There are many cases where you might want to run code that works on all cloud objects in an entire cloud object directory tree:
- apply permissions to all files in a cloud directory
- count all files in a cloud directory
- add up the total storage footprint of the directory tree
- look for files with a specific name in a cloud directory tree
All of these follow the same iteration structure, and I wrote little utility that abstracts that structure into a function:
visitCloudDirectory::usage =
"visitCloudDirectory[dir,fileFn] runs fileFn on each non-directory file contained in the given cloud object directory tree. It supports a \"BeforeVisit\" option that is called as before[dir,contents] prior
to iteration of each directory level. It also supports an \"AfterVisit\" option that is called as after[dir] after iteration.";
Options[visitCloudDirectory] = {"BeforeVisit" -> (Null &), "AfterVisit" -> (Null &)}
visitCloudDirectory[dir_CloudObject, fileFn_, opts : OptionsPattern[]] :=
Module[{contents},
contents = CloudObjects[dir];
OptionValue["BeforeVisit"][dir, contents];
Do[
If[DirectoryQ[obj],
visitCloudDirectory[obj, fileFn, opts],
(* Else it's a plain file, so run the fileFn *)
fileFn[obj]
],
{obj, contents}
];
OptionValue["AfterVisit"][dir];
]
You could then count all files in a cloud directory tree like this:
dir = CloudObject["/Base"];
count = 0;
current = None;
Dynamic[Column[{count, current}]]
visitCloudDirectory[dir, Function[count++], "BeforeVisit" -> Function[d, current = d]]
count
The Dynamic
output cell just helps you keep an eye on the progress of the function as it runs.

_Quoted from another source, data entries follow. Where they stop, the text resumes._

-- ==== Sys2Proof/Syntax.lean ====
section
/-! DEFINITION. The commands of IE-DCT8: one constructor per row of spec/opcode_table.json, with the operands
decoding leaves (spec/30_encoding.md R92 to R98). -/

namespace Sys2Proof

/-- FDCT's operand PRE (R94): `raw` is PRE = 0 (unsigned pixels), `pre` is PRE = 1 (pre-shifted samples). -/
inductive PixelMode
  | raw
  | pre
  deriving DecidableEq, Repr

/-- IDCT's operand SRC (R95): `mcoef` is SRC = 0, `coef` is SRC = 1. -/
inductive CoefSource
  | mcoef
  | coef
  deriving DecidableEq, Repr

/-- A decoded command (R98). Quality and rank bounds are the clamped integers. -/
inductive Instr
  | nop
  | buildqt (q : Nat)
  | fdct (mode : PixelMode)
  | mask (start stop : Nat)
  | idct (src : CoefSource)
  deriving DecidableEq, Repr

/-- Why a word is no command (R96, R97). -/
inductive CmdReject
  | illegalOpc
  | rsvdBits
  deriving DecidableEq, Repr

/-- What decoding a word gives (R98). -/
inductive Decoded
  | command (i : Instr)
  | reject (r : CmdReject)
  deriving DecidableEq, Repr

end Sys2Proof
end

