-- ==== Sys2Proof/Machine/Control.lean ====
section
/-! DEFINITION. The control family: NOP (spec/44_control.md R230). -/

namespace Sys2Proof.Machine

/-- NOP: no operation; only the completion's BUSY, DONE and PEND (R230). -/
def execNop (s : State) : Host.Outcome State Fault Refusal := .next (finish s)

end Sys2Proof.Machine
end

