theorem threshold_le : (2 : ℚ) ^ 1024 - 2 ^ 970 ≤ 2 ^ (52 : Int) * 2 ^ (972 : Int) := by
  rw [threshold_eq, show (972 : Int) = 1 + 971 from rfl, zpow_add₀ (by norm_num)]
  have h : (0 : ℚ) < 2 ^ (971 : Int) := zpow_pos (by norm_num) _
  generalize (2 : ℚ) ^ (971 : Int) = X at *
  norm_num
  linarith
/-- `fRound` of a non-zero magnitude: the nearest pattern of that sign, ties to even, or the infinity (R11). -/
theorem fRound_spec (s : Bool) (num den : Nat) (e : Int) (hn : num ≠ 0) (hd : den ≠ 0) :
    ((num : ℚ) / den * 2 ^ e < 2 ^ 1024 - 2 ^ 970 →
      fIsFinite (fRound s num den e) = true ∧ fSign (fRound s num den e) = s ∧
      ∀ z : F64, fIsFinite z = true →
        |(|fValue (fRound s num den e)|) - (num : ℚ) / den * 2 ^ e| ≤ |(|fValue z|) - (num : ℚ) / den * 2 ^ e| ∧
        (|(|fValue (fRound s num den e)|) - (num : ℚ) / den * 2 ^ e| = |(|fValue z|) - (num : ℚ) / den * 2 ^ e| →
          |fValue z| = |fValue (fRound s num den e)| ∨ fFrac (fRound s num den e) % 2 = 0)) ∧
    (¬ (num : ℚ) / den * 2 ^ e < 2 ^ 1024 - 2 ^ 970 → fRound s num den e = fInf s) := by
  set u := ulpExp num den e with hu
  have hu1 : -1074 ≤ u := by rw [hu]; unfold ulpExp; omega
  set n' := num * 2 ^ (e - u).toNat with hn'
  set d' := den * 2 ^ (u - e).toNat with hd'
  set m := roundHalfEven n' d' with hm
  have hd'0 : 0 < d' := by rw [hd']; positivity
  have hd'q : (0 : ℚ) < d' := by exact_mod_cast hd'0
  have p2 : ∀ k : Int, (0 : ℚ) < 2 ^ k := fun k => zpow_pos (by norm_num) k
  have hx := scaled_ratio num den e u hd
  rw [← hn', ← hd'] at hx
  set x : ℚ := (n' : ℚ) / d' with hxd
  set v : ℚ := (num : ℚ) / den * 2 ^ e with hv
  obtain ⟨hl, hr⟩ := ratioLog2_spec num den hn hd
  have hvu : v < 2 ^ (ratioLog2 num den + e + 1) := by
    rw [hv, show ratioLog2 num den + e + 1 = (ratioLog2 num den + 1) + e by ring, zpow_add₀ (by norm_num)]
    exact mul_lt_mul_of_pos_right hr (p2 e)
  have hvl : 2 ^ (ratioLog2 num den + e) ≤ v := by
    rw [hv, zpow_add₀ (by norm_num)]
    exact mul_le_mul_of_nonneg_right hl (p2 e).le
  -- x is below 2^53, and at least 2^52 unless u is the least exponent
  have hx53 : x < 2 ^ (53 : Int) := by
    have : v < 2 ^ (53 : Int) * 2 ^ u := by
      refine hvu.trans_le ?_
      rw [← zpow_add₀ (by norm_num)]
      apply zpow_le_zpow_right₀ (by norm_num)
      rw [hu]; unfold ulpExp; omega
    rw [← hx] at this
    exact lt_of_mul_lt_mul_right this (p2 u).le
  have hx52 : u ≠ -1074 → 2 ^ (52 : Int) ≤ x := by
    intro h
    have : 2 ^ (52 : Int) * 2 ^ u ≤ v := by
      refine le_trans ?_ hvl
      rw [← zpow_add₀ (by norm_num)]
      apply zpow_le_zpow_right₀ (by norm_num)
      rw [hu] at h ⊢; unfold ulpExp at h ⊢; omega
    rw [← hx] at this
    exact le_of_mul_le_mul_right this (p2 u)
  have hm53 : m ≤ 2 ^ 53 := by
    apply roundHalfEven_le _ _ _ hd'0
    have : (n' : ℚ) ≤ 2 ^ 53 * d' := by
      rw [hxd, div_lt_iff₀ hd'q] at hx53
      exact_mod_cast hx53.le
    exact_mod_cast this
  have hm52 : u ≠ -1074 → 2 ^ 52 ≤ m := by
    intro h
    apply roundHalfEven_ge _ _ _ hd'0
    have h := hx52 h
    rw [hxd, le_div_iff₀ hd'q] at h
    exact_mod_cast h
  set E := (u + 1074).toNat with hE
  have hEu : (E : Int) - 1074 = u := by omega
  have hE0 : E = 0 ∨ 2 ^ 52 ≤ m := by
    by_cases h : u = -1074
    · left; omega
    · right; exact hm52 h
  have hdef : fRound s num den e = if E * 2 ^ 52 + m < 2047 * 2 ^ 52 then fPack s (E * 2 ^ 52 + m) else fInf s := by
    unfold fRound
    rw [if_neg hn]
  -- the threshold
  have hthr : E * 2 ^ 52 + m < 2047 * 2 ^ 52 ↔ v < 2 ^ 1024 - 2 ^ 970 := by
    rcases lt_trichotomy u 971 with h | h | h
    · have h1 : v < 2 ^ 1024 - 2 ^ 970 := by
        rw [← hx]
        calc x * 2 ^ u < 2 ^ (53 : Int) * 2 ^ u := mul_lt_mul_of_pos_right hx53 (p2 u)
          _ ≤ 2 ^ (53 : Int) * 2 ^ (970 : Int) := by
            apply mul_le_mul_of_nonneg_left _ (p2 53).le
            exact zpow_le_zpow_right₀ (by norm_num) (by omega)
          _ ≤ 2 ^ 1024 - 2 ^ 970 := threshold_ge
      exact ⟨fun _ => h1, fun _ => by omega⟩
    · have hE1 : E = 2045 := by omega
      have e1 : E * 2 ^ 52 + m < 2047 * 2 ^ 52 ↔ m ≤ 2 ^ 53 - 1 := by omega
      have e2 : (n' : ℚ) < (2 ^ 53 - 1 / 2) * d' ↔ ((2 * n' : Nat) : ℚ) < (((2 * (2 ^ 53 - 1) + 1) * d' : Nat) : ℚ) := by
        rw [show (2 * (2 ^ 53 - 1) + 1 : Nat) = 18014398509481983 by norm_num]
        push_cast
        norm_num
        constructor <;> intro h <;> linarith
      rw [e1, hm, roundHalfEven_le_odd n' d' (2 ^ 53 - 1) hd'0 (by norm_num), ← hx, h, threshold_eq,
        mul_lt_mul_iff_left₀ (p2 971), hxd, div_lt_iff₀ hd'q, e2, Nat.cast_lt]
    · have hm1 := hm52 (by omega)
      have h1 : ¬ v < 2 ^ 1024 - 2 ^ 970 := by
        rw [not_lt, ← hx]
        calc (2 : ℚ) ^ 1024 - 2 ^ 970 ≤ 2 ^ (52 : Int) * 2 ^ (972 : Int) := threshold_le
          _ ≤ 2 ^ (52 : Int) * 2 ^ u := by
            apply mul_le_mul_of_nonneg_left _ (p2 52).le
            exact zpow_le_zpow_right₀ (by norm_num) (by omega)
          _ ≤ x * 2 ^ u := mul_le_mul_of_nonneg_right (hx52 (by omega)) (p2 u).le
      exact ⟨fun h2 => by omega, fun h2 => absurd h2 h1⟩
  rw [hdef]
  constructor
  · intro hlt
    rw [if_pos (hthr.2 hlt)]
    obtain ⟨hfin, hsg, hpar, hval⟩ := fValue_fPack s E m hm53 hE0 (hthr.2 hlt)
    refine ⟨hfin, hsg, fun z hz => ?_⟩
    have hmag : |fValue (fPack s (E * 2 ^ 52 + m))| = (m : ℚ) * 2 ^ u := by
      rw [hval, hEu]
      have : (0 : ℚ) ≤ (m : ℚ) * 2 ^ u := by positivity
      split
      · rw [neg_one_mul, abs_neg, abs_of_nonneg this]
      · rw [one_mul, abs_of_nonneg this]
    rw [hmag, hpar, abs_fValue z, ← hx]
    have scale : ∀ y : ℚ, |y * 2 ^ u - x * 2 ^ u| = |y - x| * 2 ^ u := by
      intro y
      rw [← sub_mul, abs_mul, abs_of_pos (p2 u)]
    by_cases hk : u ≤ fScale z
    · -- z is a multiple of 2^u
      obtain ⟨j, hj⟩ : ∃ j : Nat, fScale z = u + j := ⟨(fScale z - u).toNat, by omega⟩
      have hz' : (fMant z : ℚ) * 2 ^ fScale z = (((fMant z * 2 ^ j : Nat) : Int) : ℚ) * 2 ^ u := by
        rw [hj, zpow_add₀ (by norm_num), zpow_natCast]
        push_cast
        ring
      rw [hz', scale, scale]
      obtain ⟨h1, h2⟩ := roundHalfEven_spec n' d' hd'0 ((fMant z * 2 ^ j : Nat) : Int)
      refine ⟨mul_le_mul_of_nonneg_right h1 (p2 u).le, fun h => ?_⟩
      rcases h2 (mul_right_cancel₀ (p2 u).ne' h) with h | h
      · left
        rw [h]
        norm_cast
      · exact .inr h
    · -- z is below 2^52 units
      have hne : u ≠ -1074 := by
        have := fScale_ge z
        omega
      have hzlt : (fMant z : ℚ) * 2 ^ fScale z < 2 ^ (52 : Int) * 2 ^ u := by
        have h1 : (fMant z : ℚ) < 2 ^ (53 : Int) := by exact_mod_cast fMant_lt z
        calc (fMant z : ℚ) * 2 ^ fScale z < 2 ^ (53 : Int) * 2 ^ fScale z := mul_lt_mul_of_pos_right h1 (p2 _)
          _ ≤ 2 ^ (52 : Int) * 2 ^ u := by
            rw [← zpow_add₀ (by norm_num), ← zpow_add₀ (by norm_num)]
            exact zpow_le_zpow_right₀ (by norm_num) (by omega)
      have h52 := hx52 hne
      have h1 : |(m : ℚ) - x| ≤ |(((2 ^ 52 : Nat) : Int) : ℚ) - x| := (roundHalfEven_spec n' d' hd'0 _).1
      have e52 : (((2 ^ 52 : Nat) : Int) : ℚ) = 2 ^ (52 : Int) := by norm_num
      rw [e52, abs_of_nonpos (sub_nonpos.2 h52), neg_sub] at h1
      have h3 : |(m : ℚ) * 2 ^ u - x * 2 ^ u| < |(fMant z : ℚ) * 2 ^ fScale z - x * 2 ^ u| := by
        rw [scale]
        have h4 := mul_le_mul_of_nonneg_right h1 (p2 u).le
        rw [sub_mul] at h4
        have h5 := neg_abs_le ((fMant z : ℚ) * 2 ^ fScale z - x * 2 ^ u)
        linarith
      exact ⟨h3.le, fun h => absurd h h3.ne⟩
  · intro hge
    rw [if_neg (fun h => hge (hthr.1 h))]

Similarly, you could make sure permissions are assigned to all files in a subtree:
visitCloudDirectory[CloudObject["/"],
Function[obj, SetOptions[obj, Permissions -> "alice@example.com" -> "Read"]]]
There are ways to improve this function, of course:
- add a parameter that can be applied to directories, before recursion
- add a way to limit the depth to which the function recurses
- add an option to control visit order, i.e. when recursion happens: either visit subdirectories first (depth-first) or after (breadth-first) the plain files are processed
- add built-in progress monitoring